## ACTION ITEM
Once the line containing "completed_kept hC (closed_kept" is found in the entries below, reproduce it and every line after it, stopping at and including the line containing "theorem ringHead_closed (h"; reproduce nothing else, and keep each line exact.

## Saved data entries

################

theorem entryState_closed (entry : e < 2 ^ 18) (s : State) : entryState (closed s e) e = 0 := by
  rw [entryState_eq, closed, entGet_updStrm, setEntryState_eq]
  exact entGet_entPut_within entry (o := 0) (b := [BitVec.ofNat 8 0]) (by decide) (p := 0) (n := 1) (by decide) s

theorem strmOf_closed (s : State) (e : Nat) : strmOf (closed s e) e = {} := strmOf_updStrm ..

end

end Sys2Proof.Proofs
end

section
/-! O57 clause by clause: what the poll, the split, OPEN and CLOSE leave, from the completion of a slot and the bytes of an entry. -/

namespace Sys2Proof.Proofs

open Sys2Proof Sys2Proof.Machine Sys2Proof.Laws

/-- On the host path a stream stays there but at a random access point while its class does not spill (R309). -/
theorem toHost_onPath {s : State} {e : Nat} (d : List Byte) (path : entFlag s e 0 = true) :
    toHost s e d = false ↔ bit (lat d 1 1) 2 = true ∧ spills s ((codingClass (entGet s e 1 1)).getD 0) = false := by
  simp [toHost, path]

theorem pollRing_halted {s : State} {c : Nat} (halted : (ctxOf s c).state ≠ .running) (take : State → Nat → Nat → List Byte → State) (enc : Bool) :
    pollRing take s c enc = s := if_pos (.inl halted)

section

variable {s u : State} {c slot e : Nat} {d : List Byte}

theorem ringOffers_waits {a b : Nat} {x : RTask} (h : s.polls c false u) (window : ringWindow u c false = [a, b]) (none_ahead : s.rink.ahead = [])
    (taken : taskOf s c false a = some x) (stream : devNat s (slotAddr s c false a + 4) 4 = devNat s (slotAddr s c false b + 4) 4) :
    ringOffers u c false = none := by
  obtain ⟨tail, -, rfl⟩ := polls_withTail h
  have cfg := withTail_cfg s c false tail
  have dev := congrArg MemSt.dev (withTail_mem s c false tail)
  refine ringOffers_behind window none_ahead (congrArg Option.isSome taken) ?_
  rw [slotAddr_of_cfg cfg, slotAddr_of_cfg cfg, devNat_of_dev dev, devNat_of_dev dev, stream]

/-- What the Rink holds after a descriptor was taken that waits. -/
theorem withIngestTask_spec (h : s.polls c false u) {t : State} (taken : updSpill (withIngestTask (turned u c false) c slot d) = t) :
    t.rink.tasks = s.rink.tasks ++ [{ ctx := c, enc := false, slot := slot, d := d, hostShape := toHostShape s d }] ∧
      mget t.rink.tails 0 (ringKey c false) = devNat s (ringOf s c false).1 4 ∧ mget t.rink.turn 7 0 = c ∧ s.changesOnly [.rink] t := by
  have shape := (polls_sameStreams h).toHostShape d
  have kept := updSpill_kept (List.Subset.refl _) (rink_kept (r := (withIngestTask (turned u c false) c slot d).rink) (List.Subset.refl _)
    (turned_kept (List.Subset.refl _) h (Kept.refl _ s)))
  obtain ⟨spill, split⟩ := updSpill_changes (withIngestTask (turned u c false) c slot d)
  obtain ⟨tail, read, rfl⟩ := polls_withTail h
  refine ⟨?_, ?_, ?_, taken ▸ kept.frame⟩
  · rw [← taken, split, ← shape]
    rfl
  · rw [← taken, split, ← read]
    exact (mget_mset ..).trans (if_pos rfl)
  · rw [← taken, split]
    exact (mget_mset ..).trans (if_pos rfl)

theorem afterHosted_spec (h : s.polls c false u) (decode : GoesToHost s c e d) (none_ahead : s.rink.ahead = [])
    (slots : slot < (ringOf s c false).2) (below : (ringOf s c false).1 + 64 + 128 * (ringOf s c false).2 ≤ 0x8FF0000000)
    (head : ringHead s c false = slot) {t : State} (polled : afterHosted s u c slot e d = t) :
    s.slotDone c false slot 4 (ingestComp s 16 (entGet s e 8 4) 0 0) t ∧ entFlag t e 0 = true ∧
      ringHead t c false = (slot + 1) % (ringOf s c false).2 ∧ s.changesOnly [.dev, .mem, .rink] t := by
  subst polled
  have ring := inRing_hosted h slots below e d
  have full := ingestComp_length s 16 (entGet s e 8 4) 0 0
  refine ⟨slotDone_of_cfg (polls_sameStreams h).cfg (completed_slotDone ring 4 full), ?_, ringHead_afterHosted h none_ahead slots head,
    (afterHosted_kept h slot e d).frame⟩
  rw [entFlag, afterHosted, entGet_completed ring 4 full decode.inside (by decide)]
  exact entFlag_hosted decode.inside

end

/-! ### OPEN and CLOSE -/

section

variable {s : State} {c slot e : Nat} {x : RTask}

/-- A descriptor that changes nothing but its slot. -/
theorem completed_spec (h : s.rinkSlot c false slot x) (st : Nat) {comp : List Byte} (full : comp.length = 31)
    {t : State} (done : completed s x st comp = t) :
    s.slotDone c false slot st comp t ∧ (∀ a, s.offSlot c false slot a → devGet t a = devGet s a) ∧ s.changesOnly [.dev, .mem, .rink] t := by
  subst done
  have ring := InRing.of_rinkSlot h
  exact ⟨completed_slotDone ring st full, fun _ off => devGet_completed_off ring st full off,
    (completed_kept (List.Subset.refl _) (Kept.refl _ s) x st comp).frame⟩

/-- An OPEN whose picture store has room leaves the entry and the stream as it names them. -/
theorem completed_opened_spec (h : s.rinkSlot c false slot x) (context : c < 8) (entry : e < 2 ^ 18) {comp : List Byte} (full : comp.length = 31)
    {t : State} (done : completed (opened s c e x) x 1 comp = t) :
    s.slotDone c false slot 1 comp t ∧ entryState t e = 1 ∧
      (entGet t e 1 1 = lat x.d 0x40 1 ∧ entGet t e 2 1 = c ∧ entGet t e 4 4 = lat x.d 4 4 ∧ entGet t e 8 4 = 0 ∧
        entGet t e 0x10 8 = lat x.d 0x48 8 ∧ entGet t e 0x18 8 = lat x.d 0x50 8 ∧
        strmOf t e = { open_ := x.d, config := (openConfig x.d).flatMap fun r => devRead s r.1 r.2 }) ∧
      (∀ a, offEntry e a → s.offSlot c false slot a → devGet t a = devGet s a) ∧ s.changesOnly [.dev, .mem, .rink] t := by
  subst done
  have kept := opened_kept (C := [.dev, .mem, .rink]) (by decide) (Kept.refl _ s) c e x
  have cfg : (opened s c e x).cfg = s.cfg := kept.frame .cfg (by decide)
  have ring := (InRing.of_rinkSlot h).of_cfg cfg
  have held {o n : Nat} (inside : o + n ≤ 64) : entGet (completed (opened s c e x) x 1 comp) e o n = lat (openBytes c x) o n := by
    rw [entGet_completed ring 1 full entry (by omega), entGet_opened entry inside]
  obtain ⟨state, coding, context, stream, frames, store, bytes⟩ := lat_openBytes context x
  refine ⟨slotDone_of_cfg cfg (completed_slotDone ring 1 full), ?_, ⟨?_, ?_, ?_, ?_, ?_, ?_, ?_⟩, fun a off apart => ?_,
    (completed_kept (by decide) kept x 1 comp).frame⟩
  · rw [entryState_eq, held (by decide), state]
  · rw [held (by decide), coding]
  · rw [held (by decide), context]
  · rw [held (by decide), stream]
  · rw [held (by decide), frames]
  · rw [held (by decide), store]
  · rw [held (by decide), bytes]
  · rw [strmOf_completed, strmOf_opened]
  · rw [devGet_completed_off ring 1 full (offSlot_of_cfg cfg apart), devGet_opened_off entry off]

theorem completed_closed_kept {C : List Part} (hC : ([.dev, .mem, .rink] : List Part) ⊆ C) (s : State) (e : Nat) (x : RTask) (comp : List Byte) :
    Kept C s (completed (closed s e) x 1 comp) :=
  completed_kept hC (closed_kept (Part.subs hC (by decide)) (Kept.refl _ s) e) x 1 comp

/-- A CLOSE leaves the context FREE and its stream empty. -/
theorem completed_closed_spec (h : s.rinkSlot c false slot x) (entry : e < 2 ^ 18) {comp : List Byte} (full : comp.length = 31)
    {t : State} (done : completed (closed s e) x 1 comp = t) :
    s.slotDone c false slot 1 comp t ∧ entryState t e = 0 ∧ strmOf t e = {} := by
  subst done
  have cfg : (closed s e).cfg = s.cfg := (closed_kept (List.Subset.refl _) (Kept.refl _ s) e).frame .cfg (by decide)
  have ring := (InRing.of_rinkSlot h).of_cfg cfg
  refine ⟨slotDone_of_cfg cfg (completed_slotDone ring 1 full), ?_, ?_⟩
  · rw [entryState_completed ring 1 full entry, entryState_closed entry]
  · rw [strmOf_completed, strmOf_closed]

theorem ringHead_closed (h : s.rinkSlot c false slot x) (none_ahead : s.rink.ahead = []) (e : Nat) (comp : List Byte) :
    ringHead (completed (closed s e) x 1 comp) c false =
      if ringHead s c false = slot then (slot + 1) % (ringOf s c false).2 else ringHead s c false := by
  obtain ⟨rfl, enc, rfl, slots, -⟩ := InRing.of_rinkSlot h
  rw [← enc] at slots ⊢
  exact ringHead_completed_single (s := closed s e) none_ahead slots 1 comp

################

## EXERCISE OUTPUT
  completed_kept hC (closed_kept (Part.subs hC (by decide)) (Kept.refl _ s) e) x 1 comp

/-- A CLOSE leaves the context FREE and its stream empty. -/
theorem completed_closed_spec (h : s.rinkSlot c false slot x) (entry : e < 2 ^ 18) {comp : List Byte} (full : comp.length = 31)
    {t : State} (done : completed (closed s e) x 1 comp = t) :
    s.slotDone c false slot 1 comp t ∧ entryState t e = 0 ∧ strmOf t e = {} := by
  subst done
  have cfg : (closed s e).cfg = s.cfg := (closed_kept (List.Subset.refl _) (Kept.refl _ s) e).frame .cfg (by decide)
  have ring := (InRing.of_rinkSlot h).of_cfg cfg
  refine ⟨slotDone_of_cfg cfg (completed_slotDone ring 1 full), ?_, ?_⟩
  · rw [entryState_completed ring 1 full entry, entryState_closed entry]
  · rw [strmOf_completed, strmOf_closed]

theorem ringHead_closed (h : s.rinkSlot c false slot x) (none_ahead : s.rink.ahead = []) (e : Nat) (comp : List Byte) :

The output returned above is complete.